Find "theorem execBadAccess_s (write" and "0xD2 s.dev x_)" in the records below. Copy the lines holding them and every line between, exactly, and no others.

DATA FOR PROCESSING:
★ ★ ★ ★ ★

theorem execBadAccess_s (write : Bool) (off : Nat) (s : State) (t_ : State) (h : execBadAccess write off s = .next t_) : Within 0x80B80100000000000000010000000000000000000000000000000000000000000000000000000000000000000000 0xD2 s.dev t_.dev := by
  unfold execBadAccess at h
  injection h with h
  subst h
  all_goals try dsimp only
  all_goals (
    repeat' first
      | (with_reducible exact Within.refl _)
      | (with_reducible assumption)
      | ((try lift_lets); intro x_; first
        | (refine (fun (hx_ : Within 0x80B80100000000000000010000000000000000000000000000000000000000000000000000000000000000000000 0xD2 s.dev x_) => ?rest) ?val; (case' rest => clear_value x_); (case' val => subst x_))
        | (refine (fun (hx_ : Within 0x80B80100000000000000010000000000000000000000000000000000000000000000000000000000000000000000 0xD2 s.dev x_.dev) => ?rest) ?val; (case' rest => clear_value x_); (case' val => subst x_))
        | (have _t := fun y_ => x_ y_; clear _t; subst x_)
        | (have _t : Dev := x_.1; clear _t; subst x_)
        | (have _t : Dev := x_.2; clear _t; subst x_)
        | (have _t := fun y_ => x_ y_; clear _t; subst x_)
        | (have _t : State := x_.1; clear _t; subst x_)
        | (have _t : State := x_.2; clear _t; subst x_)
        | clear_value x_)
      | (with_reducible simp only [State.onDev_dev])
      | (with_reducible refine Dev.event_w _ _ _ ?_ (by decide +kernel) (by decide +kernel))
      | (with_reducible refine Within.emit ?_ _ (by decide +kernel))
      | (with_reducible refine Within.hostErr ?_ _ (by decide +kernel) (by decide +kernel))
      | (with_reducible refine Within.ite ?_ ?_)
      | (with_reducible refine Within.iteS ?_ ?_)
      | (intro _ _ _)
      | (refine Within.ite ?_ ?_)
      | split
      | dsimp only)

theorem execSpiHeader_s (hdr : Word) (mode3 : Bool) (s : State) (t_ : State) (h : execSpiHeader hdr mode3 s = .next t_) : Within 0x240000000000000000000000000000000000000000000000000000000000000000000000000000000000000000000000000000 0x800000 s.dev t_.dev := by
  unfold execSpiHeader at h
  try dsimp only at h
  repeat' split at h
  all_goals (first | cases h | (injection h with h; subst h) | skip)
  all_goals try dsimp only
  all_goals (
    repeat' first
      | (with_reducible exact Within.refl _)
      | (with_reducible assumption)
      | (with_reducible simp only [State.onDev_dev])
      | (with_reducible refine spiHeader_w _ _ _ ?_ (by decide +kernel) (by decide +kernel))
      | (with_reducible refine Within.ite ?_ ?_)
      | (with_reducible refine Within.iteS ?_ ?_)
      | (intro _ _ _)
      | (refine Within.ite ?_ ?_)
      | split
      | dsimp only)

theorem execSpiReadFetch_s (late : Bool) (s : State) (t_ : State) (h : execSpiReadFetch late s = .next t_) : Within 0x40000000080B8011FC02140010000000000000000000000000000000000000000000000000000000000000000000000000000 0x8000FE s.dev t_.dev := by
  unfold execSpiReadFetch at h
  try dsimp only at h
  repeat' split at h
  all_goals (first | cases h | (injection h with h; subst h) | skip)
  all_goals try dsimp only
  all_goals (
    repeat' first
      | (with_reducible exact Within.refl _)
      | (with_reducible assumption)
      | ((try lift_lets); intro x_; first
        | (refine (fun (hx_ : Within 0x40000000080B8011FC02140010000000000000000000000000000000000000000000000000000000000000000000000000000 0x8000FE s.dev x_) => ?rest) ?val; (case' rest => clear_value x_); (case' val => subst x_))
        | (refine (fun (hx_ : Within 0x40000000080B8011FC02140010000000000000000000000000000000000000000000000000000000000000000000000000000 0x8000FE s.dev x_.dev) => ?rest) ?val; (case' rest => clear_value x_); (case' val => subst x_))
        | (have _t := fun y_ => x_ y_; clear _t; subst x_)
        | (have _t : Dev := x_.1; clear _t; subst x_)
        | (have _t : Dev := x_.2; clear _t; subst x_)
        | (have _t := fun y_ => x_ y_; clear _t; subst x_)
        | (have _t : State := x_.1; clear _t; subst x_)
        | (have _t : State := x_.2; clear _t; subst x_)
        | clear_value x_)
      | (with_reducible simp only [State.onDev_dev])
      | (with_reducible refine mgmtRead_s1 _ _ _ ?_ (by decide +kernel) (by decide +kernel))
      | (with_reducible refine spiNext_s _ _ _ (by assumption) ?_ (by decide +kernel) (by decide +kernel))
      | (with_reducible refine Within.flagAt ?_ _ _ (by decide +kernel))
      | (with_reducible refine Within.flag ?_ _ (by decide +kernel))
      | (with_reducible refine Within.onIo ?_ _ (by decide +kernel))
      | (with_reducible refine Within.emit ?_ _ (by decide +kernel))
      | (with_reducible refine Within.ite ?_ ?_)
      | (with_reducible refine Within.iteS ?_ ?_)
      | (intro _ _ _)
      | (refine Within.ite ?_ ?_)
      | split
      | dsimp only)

★ ★ ★ ★ ★

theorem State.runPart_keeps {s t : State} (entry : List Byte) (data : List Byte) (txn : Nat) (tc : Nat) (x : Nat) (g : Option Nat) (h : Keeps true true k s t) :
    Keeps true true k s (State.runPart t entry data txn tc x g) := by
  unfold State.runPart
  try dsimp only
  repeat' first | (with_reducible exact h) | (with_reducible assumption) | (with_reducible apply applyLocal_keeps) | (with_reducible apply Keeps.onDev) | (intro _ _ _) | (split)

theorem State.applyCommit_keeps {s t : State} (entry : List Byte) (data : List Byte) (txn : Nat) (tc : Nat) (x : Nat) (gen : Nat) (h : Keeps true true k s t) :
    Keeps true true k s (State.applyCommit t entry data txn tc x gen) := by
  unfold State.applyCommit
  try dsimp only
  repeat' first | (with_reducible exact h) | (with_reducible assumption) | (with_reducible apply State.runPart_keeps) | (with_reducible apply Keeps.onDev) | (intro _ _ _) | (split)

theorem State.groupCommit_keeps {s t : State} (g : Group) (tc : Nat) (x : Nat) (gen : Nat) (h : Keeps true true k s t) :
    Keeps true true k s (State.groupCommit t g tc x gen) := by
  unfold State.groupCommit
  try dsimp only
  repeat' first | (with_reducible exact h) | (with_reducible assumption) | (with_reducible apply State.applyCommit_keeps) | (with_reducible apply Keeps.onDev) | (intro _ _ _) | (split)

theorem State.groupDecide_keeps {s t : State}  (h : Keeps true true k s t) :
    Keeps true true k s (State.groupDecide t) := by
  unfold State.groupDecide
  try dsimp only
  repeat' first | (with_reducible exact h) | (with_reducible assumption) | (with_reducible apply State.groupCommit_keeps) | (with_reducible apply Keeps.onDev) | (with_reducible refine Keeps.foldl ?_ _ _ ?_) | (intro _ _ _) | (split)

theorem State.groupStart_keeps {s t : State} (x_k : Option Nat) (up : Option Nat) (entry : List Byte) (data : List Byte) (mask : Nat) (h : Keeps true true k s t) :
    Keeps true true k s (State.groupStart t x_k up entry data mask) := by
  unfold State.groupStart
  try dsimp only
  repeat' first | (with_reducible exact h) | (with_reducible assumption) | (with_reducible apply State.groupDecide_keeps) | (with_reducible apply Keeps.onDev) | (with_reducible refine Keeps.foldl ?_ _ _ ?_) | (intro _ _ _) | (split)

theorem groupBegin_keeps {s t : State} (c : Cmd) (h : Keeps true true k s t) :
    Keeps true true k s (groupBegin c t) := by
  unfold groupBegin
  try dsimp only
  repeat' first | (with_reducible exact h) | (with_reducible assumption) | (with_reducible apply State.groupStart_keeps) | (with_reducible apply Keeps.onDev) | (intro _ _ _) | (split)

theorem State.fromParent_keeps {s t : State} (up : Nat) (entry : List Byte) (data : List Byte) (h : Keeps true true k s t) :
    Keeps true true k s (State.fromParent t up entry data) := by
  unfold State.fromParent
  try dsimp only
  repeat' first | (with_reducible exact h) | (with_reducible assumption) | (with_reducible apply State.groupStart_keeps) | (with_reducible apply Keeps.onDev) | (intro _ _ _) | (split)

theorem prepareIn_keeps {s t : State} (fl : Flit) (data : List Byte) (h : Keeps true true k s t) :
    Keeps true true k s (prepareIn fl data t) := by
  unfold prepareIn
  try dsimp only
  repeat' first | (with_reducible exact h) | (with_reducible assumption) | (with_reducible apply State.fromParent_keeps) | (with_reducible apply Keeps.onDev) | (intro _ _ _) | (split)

★ ★ ★ ★ ★

RESULT:
theorem execBadAccess_s (write : Bool) (off : Nat) (s : State) (t_ : State) (h : execBadAccess write off s = .next t_) : Within 0x80B80100000000000000010000000000000000000000000000000000000000000000000000000000000000000000 0xD2 s.dev t_.dev := by
  unfold execBadAccess at h
  injection h with h
  subst h
  all_goals try dsimp only
  all_goals (
    repeat' first
      | (with_reducible exact Within.refl _)
      | (with_reducible assumption)
      | ((try lift_lets); intro x_; first
        | (refine (fun (hx_ : Within 0x80B80100000000000000010000000000000000000000000000000000000000000000000000000000000000000000 0xD2 s.dev x_) => ?rest) ?val; (case' rest => clear_value x_); (case' val => subst x_))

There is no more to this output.